• **Work item**
Filter task. Return each line of the material that holds the string "regs".

-- -- --

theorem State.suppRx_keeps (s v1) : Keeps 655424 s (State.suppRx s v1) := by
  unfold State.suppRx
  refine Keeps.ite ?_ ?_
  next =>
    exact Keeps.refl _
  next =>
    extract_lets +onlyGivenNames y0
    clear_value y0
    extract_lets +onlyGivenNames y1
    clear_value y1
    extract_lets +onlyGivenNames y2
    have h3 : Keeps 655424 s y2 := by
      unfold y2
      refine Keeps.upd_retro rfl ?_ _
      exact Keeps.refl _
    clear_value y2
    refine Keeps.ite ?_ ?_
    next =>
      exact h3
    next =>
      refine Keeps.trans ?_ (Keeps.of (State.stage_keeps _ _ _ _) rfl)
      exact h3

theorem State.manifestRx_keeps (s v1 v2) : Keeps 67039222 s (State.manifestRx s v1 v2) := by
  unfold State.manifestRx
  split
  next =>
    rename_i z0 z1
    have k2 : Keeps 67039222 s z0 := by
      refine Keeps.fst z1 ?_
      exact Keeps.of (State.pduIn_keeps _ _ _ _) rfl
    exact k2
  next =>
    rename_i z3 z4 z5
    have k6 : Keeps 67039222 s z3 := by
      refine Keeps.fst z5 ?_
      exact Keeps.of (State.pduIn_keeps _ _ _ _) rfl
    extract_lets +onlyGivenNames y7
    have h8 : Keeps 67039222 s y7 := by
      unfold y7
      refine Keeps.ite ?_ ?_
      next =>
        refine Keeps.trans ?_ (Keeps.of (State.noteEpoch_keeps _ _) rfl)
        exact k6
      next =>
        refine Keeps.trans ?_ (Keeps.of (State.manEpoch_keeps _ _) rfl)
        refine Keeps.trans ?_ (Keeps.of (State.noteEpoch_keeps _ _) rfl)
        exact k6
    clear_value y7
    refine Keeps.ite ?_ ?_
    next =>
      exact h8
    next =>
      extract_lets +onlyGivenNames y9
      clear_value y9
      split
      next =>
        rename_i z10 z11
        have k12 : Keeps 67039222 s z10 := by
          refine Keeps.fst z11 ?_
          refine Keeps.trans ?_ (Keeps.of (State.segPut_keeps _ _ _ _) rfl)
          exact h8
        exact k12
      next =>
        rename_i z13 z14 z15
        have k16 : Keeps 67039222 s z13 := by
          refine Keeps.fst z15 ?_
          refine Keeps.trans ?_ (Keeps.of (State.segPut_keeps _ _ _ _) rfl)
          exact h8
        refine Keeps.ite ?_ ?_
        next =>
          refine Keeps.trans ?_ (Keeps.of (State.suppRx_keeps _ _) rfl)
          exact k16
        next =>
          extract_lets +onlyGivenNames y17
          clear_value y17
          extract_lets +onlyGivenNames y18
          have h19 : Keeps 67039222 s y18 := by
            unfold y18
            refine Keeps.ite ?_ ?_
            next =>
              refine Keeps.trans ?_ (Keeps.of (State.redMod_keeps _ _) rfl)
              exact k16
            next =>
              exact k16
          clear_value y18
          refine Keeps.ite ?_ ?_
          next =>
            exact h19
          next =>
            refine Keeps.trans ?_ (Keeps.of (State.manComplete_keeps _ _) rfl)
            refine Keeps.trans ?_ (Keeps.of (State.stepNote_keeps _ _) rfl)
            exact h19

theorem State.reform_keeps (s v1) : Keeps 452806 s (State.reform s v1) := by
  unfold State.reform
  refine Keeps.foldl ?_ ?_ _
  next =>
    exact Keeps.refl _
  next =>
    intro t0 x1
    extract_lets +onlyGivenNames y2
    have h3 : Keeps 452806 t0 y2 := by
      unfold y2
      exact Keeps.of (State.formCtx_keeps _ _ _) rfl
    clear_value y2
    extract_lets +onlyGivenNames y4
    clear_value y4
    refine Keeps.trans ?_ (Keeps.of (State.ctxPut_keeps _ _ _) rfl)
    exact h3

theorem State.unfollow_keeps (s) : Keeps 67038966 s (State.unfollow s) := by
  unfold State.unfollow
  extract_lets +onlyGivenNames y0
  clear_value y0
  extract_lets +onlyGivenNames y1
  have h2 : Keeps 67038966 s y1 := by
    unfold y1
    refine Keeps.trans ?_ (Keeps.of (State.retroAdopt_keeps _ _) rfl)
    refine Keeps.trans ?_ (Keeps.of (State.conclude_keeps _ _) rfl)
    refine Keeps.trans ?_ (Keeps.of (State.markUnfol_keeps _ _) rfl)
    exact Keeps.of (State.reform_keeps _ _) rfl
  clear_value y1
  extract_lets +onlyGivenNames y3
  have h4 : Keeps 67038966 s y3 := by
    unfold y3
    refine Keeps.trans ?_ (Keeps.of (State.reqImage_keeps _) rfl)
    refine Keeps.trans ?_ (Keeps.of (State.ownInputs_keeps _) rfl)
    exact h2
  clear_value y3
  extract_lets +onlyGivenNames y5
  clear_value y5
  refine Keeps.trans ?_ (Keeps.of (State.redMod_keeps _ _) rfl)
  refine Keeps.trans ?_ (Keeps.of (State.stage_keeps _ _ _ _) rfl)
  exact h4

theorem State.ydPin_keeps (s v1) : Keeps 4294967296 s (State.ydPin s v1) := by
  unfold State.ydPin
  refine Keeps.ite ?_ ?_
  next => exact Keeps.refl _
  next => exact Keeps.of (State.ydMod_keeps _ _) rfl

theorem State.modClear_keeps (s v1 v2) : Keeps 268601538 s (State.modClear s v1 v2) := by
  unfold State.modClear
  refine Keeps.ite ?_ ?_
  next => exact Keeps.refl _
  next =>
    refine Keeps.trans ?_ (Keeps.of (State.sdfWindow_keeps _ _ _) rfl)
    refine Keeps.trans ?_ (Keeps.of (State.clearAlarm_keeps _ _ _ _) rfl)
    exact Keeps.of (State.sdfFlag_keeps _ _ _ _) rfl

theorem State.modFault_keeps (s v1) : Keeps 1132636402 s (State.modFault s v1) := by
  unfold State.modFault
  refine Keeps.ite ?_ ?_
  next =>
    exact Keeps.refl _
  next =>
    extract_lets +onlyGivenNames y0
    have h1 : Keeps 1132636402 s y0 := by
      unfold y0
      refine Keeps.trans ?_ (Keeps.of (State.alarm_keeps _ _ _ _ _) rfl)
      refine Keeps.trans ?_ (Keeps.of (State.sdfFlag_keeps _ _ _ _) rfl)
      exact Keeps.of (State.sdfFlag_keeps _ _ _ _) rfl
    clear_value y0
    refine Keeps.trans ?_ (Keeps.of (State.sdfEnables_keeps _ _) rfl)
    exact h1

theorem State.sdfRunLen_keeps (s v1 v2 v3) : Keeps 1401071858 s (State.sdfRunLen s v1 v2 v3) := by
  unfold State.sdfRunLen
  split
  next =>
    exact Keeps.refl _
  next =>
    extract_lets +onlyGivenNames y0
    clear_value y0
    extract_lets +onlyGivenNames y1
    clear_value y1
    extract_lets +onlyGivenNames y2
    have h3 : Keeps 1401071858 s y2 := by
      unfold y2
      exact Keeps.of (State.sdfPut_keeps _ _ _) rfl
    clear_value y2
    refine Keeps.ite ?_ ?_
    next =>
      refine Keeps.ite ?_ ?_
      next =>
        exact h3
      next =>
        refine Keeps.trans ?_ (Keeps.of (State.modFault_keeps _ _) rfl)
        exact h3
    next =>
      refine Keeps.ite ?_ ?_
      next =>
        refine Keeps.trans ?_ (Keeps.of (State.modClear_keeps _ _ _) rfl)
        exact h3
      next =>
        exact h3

-- -- --

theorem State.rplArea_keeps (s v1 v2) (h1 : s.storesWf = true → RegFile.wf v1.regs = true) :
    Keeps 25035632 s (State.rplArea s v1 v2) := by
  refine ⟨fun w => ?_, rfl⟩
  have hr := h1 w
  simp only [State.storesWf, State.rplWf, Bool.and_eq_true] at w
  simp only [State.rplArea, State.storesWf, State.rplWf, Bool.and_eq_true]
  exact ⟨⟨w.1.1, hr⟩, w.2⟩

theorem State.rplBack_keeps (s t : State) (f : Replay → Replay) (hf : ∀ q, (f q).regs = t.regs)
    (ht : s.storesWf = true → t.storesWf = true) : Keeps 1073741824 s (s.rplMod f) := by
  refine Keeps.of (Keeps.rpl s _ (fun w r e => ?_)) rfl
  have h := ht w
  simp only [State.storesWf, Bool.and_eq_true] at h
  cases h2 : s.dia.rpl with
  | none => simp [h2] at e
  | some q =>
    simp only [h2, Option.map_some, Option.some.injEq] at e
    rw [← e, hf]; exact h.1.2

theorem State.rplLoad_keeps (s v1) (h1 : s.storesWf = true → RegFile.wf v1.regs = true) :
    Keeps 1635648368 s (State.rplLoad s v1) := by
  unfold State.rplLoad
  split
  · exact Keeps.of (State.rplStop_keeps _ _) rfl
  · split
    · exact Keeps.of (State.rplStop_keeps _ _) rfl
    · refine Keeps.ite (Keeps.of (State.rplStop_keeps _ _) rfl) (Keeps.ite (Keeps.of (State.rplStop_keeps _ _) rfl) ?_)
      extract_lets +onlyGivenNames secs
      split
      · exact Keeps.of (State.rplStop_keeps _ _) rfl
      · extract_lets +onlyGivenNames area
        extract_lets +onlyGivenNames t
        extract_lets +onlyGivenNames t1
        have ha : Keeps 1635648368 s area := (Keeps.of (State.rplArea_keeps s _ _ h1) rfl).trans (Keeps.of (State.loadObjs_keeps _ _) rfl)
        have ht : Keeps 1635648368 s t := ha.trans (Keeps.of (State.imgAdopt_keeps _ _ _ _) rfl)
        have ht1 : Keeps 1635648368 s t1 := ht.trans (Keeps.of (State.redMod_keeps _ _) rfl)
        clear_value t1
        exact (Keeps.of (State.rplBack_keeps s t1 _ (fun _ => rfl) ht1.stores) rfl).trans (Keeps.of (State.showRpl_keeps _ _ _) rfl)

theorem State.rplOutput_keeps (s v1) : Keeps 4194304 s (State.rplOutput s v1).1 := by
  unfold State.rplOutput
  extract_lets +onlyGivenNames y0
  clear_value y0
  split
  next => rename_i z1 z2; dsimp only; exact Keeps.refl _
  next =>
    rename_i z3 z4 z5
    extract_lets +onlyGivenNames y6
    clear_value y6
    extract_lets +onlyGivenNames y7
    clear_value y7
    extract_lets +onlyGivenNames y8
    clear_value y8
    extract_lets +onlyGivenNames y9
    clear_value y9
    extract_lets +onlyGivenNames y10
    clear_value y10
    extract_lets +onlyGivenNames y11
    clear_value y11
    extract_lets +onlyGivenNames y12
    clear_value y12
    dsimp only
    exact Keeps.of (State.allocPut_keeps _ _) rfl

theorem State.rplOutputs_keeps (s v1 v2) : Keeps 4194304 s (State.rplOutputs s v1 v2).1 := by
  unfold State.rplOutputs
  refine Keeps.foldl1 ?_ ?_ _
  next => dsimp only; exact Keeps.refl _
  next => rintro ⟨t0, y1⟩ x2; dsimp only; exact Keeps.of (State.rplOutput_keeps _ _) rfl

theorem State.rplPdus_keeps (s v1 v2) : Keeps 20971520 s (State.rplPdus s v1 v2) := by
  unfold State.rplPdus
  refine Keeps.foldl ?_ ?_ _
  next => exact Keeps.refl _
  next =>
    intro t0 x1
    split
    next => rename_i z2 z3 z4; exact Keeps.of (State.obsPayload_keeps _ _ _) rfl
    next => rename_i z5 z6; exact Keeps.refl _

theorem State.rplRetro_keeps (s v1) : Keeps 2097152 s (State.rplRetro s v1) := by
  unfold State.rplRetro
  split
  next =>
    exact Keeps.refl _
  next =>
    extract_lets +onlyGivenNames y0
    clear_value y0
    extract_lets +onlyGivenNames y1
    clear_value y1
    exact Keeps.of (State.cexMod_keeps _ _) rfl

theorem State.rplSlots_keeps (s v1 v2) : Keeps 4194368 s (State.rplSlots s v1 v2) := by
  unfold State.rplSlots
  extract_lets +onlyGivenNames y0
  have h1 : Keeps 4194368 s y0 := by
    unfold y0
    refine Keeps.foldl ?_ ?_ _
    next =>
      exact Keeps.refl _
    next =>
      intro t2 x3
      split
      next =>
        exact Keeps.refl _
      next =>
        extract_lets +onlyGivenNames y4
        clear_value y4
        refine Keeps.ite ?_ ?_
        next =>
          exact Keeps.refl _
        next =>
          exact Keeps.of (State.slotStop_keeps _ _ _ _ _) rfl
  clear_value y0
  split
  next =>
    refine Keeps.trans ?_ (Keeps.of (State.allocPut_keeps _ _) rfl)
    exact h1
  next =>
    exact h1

-- -- --

• **Result**
theorem State.rplArea_keeps (s v1 v2) (h1 : s.storesWf = true → RegFile.wf v1.regs = true) :
theorem State.rplBack_keeps (s t : State) (f : Replay → Replay) (hf : ∀ q, (f q).regs = t.regs)
theorem State.rplLoad_keeps (s v1) (h1 : s.storesWf = true → RegFile.wf v1.regs = true) :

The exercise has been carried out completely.